Title deeds to about 250,000 hectares are being distributed, but Zapatista sympathisers are being excluded, Ledesma said.

"Around 30 Zapatista communities are under enormous pressure from the military, the paramilitaries and the authorities, with the intention, we presume, to undermine the strength of the EZLN. This has not happened since 1998," said the head of CAPISE.

The Fray Bartolomé de las Casas Human Rights Centre has also been reporting, for months now, that the situation in Zapatista areas is serious, because of the increasing presence of the army and of indigenous groups opposed to the guerrillas.

An anonymous source in the government of conservative President Felipe Calderón told IPS that the reports from Chiapas came as a complete surprise, and stated that the executive branch has no harassment strategy towards the EZLN, who have not fired a single shot since the second week of 1994.

The authorities in Chiapas, headed by Governor Juan Sabines of the leftwing Party of the Democratic Revolution (PRD), have not reported any changes in the situation in the area, while lawmakers and social activists have lost interest in the once-famous guerrilla group.

Ledesma said that on Monday he travelled through jungle and valley areas in Chiapas, and with the help of several companions rescued a wounded indigenous man who had been shot and pursued by groups that he identified as paramilitaries, in a conflict over land.

"A deliberate concerted action between paramilitaries (who are also indigenous people) and the police, army and authorities is taking place here, the purpose of which is to attack the Zapatistas," Ledesma said.

One of the first actions undertaken by former president Vicente Fox (2002-2006) was to order the withdrawal of the army from the guerrilla-held areas and their surroundings, but human rights organisations say that this was merely a strategic relocation of troops.

Since 2001, when a convoy of EZLN delegates entered Mexico City to the cheers of hundreds of thousands of people, to call for approval of a law on indigenous culture and rights, the guerrillas have gradually faded from the political scene and their leader, ‘Subcomandante Marcos", has distanced himself from the left and the intellectuals who supported him.

In 2006 and 2007, beginning in parallel with the election campaign which brought Calderón to power on Dec. 1, 2006, Marcos travelled the country unarmed, with government permission, leading "The Other Campaign", an attempt to rally non-electoral political actors and press for the drafting of a new constitution.

But most Mexican saw and heard nothing of his cross-country travels.

Before the end of 2007, Marcos announced that he was returning to his stronghold in Chiapas and that he would neither emerge nor speak again until a future unspecified date.
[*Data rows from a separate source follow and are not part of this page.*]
/-- 42_priority_ops.md R129: `GetPriority id` answers ok with the nibble of its slot, read through `IPR`, and writes no
state; it is answered not-ok, the output location unmodified, when the id is `NUM_IRQ` or more or `OV` is 0. -/
def Obligations.GetPriorityReadsItsSlot : Prop :=
  (∀ q : Request, q.ctrl &&& 0xFFFFFFF7#32 = 0b111#32 → decode q = .ok (.getPriority q.id q.ov)) ∧
  (∀ (s : State) (id : Word), s.cfg.legal = true → PriWf s → id.toNat < s.cfg.numIrq →
    ∃ t word v, exec (.getPriority id true) s = .next t ∧
      (∀ d, csrRead s (iprAddr s.cfg (pword id)) d = some word) ∧
      word.extractLsb' (8 * (plane s.cfg.prioIndexMode id).val) 8 = s.priByte (slot s.cfg.prioIndexMode id) ∧
      v = ((s.priByte (slot s.cfg.prioIndexMode id)).extractLsb' 4 4).setWidth 32 ∧ v.toNat ≤ 15 ∧
      AnsweredData s t v ∧ CsrKept s t ∧ ReadsKept s t [] ∧ SetupKept s t) ∧
  (∀ (s : State) (id : Word) (ov : Bool), s.cfg.numIrq ≤ id.toNat →
    ∃ t, exec (.getPriority id ov) s = .next t ∧ Failed s t .idRange) ∧
  (∀ (s : State) (id : Word), id.toNat < s.cfg.numIrq → ∃ t, exec (.getPriority id false) s = .next t ∧ Failed s t .nullOut)

/-- 42_priority_ops.md R130 (the spec's own inference): after `SetPriorityGrouped id, g, s`, as long as the priority word
stays as it left it, `GetPriority id` answers ok with `pack(MODE, g, s)`; in `Faithful` mode so does `GetPriority` of every
id of the word. -/
def Obligations.GroupedRoundTrip : Prop :=
  ∀ (s : State) (id g sub : Word), s.cfg.legal = true → PriWf s → s.me.inflight = none →
    g.toNat ≤ maxGroup s.cfg.mode → sub.toNat ≤ maxSub s.cfg.mode → id.toNat < s.cfg.numIrq →
    ∃ t, execAll (threePhases (.setPriorityGrouped id g sub)) s = .next t ∧ AnsweredOk s t none ∧
      ∀ u : State, u.cfg = s.cfg → u.priWord (pword id) = t.priWord (pword id) →
        (∃ v, exec (.getPriority id true) u = .next v ∧ AnsweredData u v (pack s.cfg.mode g sub)) ∧
        (s.cfg.prioIndexMode = .faithful → ∀ id' : Word, id'.toNat / 4 = id.toNat / 4 → id'.toNat < s.cfg.numIrq →
          ∃ v, exec (.getPriority id' true) u = .next v ∧ AnsweredData u v (pack s.cfg.mode g sub))

/-- 42_priority_ops.md R131 (the spec's own inference): after `SetPriorityRaw id, p`, as long as the priority word stays as
it left it, `GetPriority id` answers ok with `p mod 16`, which is `p` exactly when `p <= 15`. -/
def Obligations.RawRoundTrip : Prop :=
  ∀ (s : State) (id p : Word), s.cfg.legal = true → PriWf s → s.me.inflight = none → id.toNat < s.cfg.numIrq →
    p.toNat ≤ 255 →
    ∃ t, execAll (threePhases (.setPriorityRaw id p)) s = .next t ∧ AnsweredOk s t none ∧
      ∀ u : State, u.cfg = s.cfg → u.priWord (pword id) = t.priWord (pword id) →
        ∃ v x, exec (.getPriority id true) u = .next v ∧ AnsweredData u v x ∧ x.toNat = p.toNat % 16 ∧
          (x = p ↔ p.toNat ≤ 15)
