-- ==== Sys2Proof/Laws/Decode.lean ====
section
/-! SUPPORT. Lemmas about decoding and encoding (30_encoding.md). -/

namespace Sys2Proof.Laws

open Sys2Proof Sys2Proof.Machine

/-! ### The fields of an encoded control word -/

theorem ctrlWord_rsv (ov : Bool) (op : BitVec 3) : (ctrlWord ov op).extractLsb' 4 28 = 0#28 := by
  revert ov op; decide

theorem ctrlWord_bit0 (ov : Bool) (op : BitVec 3) : (ctrlWord ov op).getLsbD 0 = op.getLsbD 0 := by
  revert ov op; decide

theorem ctrlWord_bit1 (ov : Bool) (op : BitVec 3) : (ctrlWord ov op).getLsbD 1 = op.getLsbD 1 := by
  revert ov op; decide

theorem ctrlWord_bit2 (ov : Bool) (op : BitVec 3) : (ctrlWord ov op).getLsbD 2 = op.getLsbD 2 := by
  revert ov op; decide

theorem ctrlWord_bit3 (ov : Bool) (op : BitVec 3) : (ctrlWord ov op).getLsbD 3 = ov := by
  revert ov op; decide

theorem ctrlWord_op (ov : Bool) (op : BitVec 3) : (ctrlWord ov op).extractLsb' 0 3 = op := by
  revert ov op; decide

/-! ### The fields of a request -/

/-- `ctrlOK`, bit by bit: no bit above bit 3 is set (30_encoding.md R66, R72). -/
theorem ctrlOK_iff (q : Request) : q.ctrlOK = true ↔ ∀ i, 4 ≤ i → q.ctrl.getLsbD i = false := by
  simp only [Request.ctrlOK, Request.rsv, beq_iff_eq]
  constructor
  · intro h i hi
    have := congrArg (fun v => v.getLsbD (i - 4)) h
    simp only [BitVec.getLsbD_extractLsb', BitVec.getLsbD_zero, Bool.and_eq_false_imp, decide_eq_true_eq] at this
    by_cases h2 : i < 32
    · have := this (by omega)
      rwa [show 4 + (i - 4) = i by omega] at this
    · exact BitVec.getLsbD_of_ge _ _ (by omega)
  · intro h
    apply BitVec.eq_of_getLsbD_eq
    intro i hi
    simp [h (4 + i) (by omega)]

/-- A control word with its reserved bits zero is made of its `OV` and `OP`. -/
theorem ctrl_eq_ctrlWord {q : Request} (h : q.ctrlOK = true) :
    q.ctrl = ctrlWord (q.ctrl.getLsbD 3) (q.ctrl.extractLsb' 0 3) := by
  have h' := (ctrlOK_iff q).1 h
  apply BitVec.eq_of_getLsbD_eq
  intro i hi
  simp only [ctrlWord, BitVec.getLsbD_append, BitVec.getLsbD_extractLsb', BitVec.getLsbD_zero]
  by_cases h3 : i < 3
  · simp [h3]
  · by_cases h4 : i = 3
    · subst h4; simp
    · rw [h' i (by omega)]
      have : ¬ (i - 3 < 1) := by omega
      simp [h3, this]

/-- `OP` from its three bits. -/
theorem op_bits (c : Word) (a b d : Bool) (h2 : c.getLsbD 2 = a) (h1 : c.getLsbD 1 = b) (h0 : c.getLsbD 0 = d) :
    c.extractLsb' 0 3 = BitVec.ofBool a ++ BitVec.ofBool b ++ BitVec.ofBool d := by
  subst h2 h1 h0
  apply BitVec.eq_of_getLsbD_eq
  intro i hi
  obtain rfl | rfl | rfl : i = 0 ∨ i = 1 ∨ i = 2 := by omega
  all_goals simp only [BitVec.getLsbD_extractLsb', BitVec.getLsbD_append, BitVec.getLsbD_ofBool]; simp

/-- The operation that a request names has the request's `OP` (30_encoding.md R67). -/
theorem opcode_operation (q : Request) : q.operation.opcode = q.ctrl.extractLsb' 0 3 := by
  cases h2 : q.ctrl.getLsbD 2 <;> cases h1 : q.ctrl.getLsbD 1 <;> cases h0 : q.ctrl.getLsbD 0 <;>
    rw [op_bits q.ctrl _ _ _ h2 h1 h0] <;> simp only [Request.operation, h2, h1, h0, Instr.opcode] <;> rfl

/-- What decodes has its reserved bits zero, and is the operation that `OP` names. -/
theorem decode_ok {q : Request} {i : Instr} (h : decode q = .ok i) : q.ctrlOK = true ∧ i = q.operation := by
  simp only [decode] at h
  split at h
  · next hc => cases h; exact ⟨hc, rfl⟩
  · cases h

/-- The opcode table's mask keeps `OP` of a control word. -/
theorem ctrlWord_opMask (ov : Bool) (op : BitVec 3) : ctrlWord ov op &&& 0xFFFFFFF7#32 = op.setWidth 32 := by
  revert ov op; decide
theorem ctrlWord_allOnes (ov : Bool) (op : BitVec 3) : ctrlWord ov op &&& 0xFFFFFFFF#32 = ctrlWord ov op := by
  revert ov op; decide
theorem ctrlWord_rsvMask (ov : Bool) (op : BitVec 3) : ctrlWord ov op &&& 0xFFFFFFF0#32 = 0#32 := by
  revert ov op; decide
theorem ctrlWord_noOV (op : BitVec 3) : ctrlWord false op = op.setWidth 32 := by revert op; decide

/-- The bits of the mask of the reserved field. -/
theorem getLsbD_rsvMask (i : Nat) : (0xFFFFFFF0#32).getLsbD i = (decide (4 ≤ i) && decide (i < 32)) := by
  by_cases h : i < 32
  · have : ∀ j : Fin 32, (0xFFFFFFF0#32).getLsbD j.val = (decide (4 ≤ j.val) && decide (j.val < 32)) := by decide
    exact this ⟨i, h⟩
  · simp [h, BitVec.getLsbD_of_ge _ i (Nat.le_of_not_lt h)]

/-- The reserved field is zero exactly when the mask `0xFFFFFFF0` keeps nothing (30_encoding.md R73). -/
theorem rsvMask_iff (q : Request) : q.ctrl &&& 0xFFFFFFF0#32 = 0#32 ↔ q.ctrlOK = true := by
  rw [ctrlOK_iff]
  constructor
  · intro h i hi
    have := congrArg (fun v => v.getLsbD i) h
    by_cases h2 : i < 32
    · simp only [BitVec.getLsbD_and, getLsbD_rsvMask, hi, h2, decide_true, Bool.and_true, BitVec.getLsbD_zero] at this
      exact this
    · exact BitVec.getLsbD_of_ge _ _ (by omega)
  · intro h
    apply BitVec.eq_of_getLsbD_eq
    intro i hi
    by_cases h4 : 4 ≤ i
    · simp [h i h4]
    · simp [getLsbD_rsvMask, h4]

end Sys2Proof.Laws
end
He warned, however, that the EZLN would retaliate if attacked.

Fourteen years ago, thousands of Mexicans mobilised against the army attacks on the EZLN, which led to a law declaring a ceasefire.

But now it appears that no one is prepared to react to the information that an onslaught against the rebel group is in progress.

"The situation in Chiapas is serious and violence is on the rise. The public should know this," Ledesma said.

Earlier reports by the Fox administration, confirmed by several researchers, indicate that the EZLN is in administrative and political control of 15 percent of Chiapas, the country’s poorest state, which has a total area of 75,634 square kilometres.

In that area, where government social programmes are inoperative, there are about 100,000 mainly indigenous people, who live in dire poverty, as do most of Mexico’s roughly 10 million Indians.

About 5,000 poorly armed men constitute the military forces of the EZLN. But Zapatistas have forsworn all offensive action.

CAPISE says that indigenous self-rule in the Zapatista area is a reality, and that their own health, education and development programmes are in place. But these achievements are increasingly threatened by the military and paramilitary presence and by pressure from indigenous campesino groups opposed to the guerrillas. (END/2008)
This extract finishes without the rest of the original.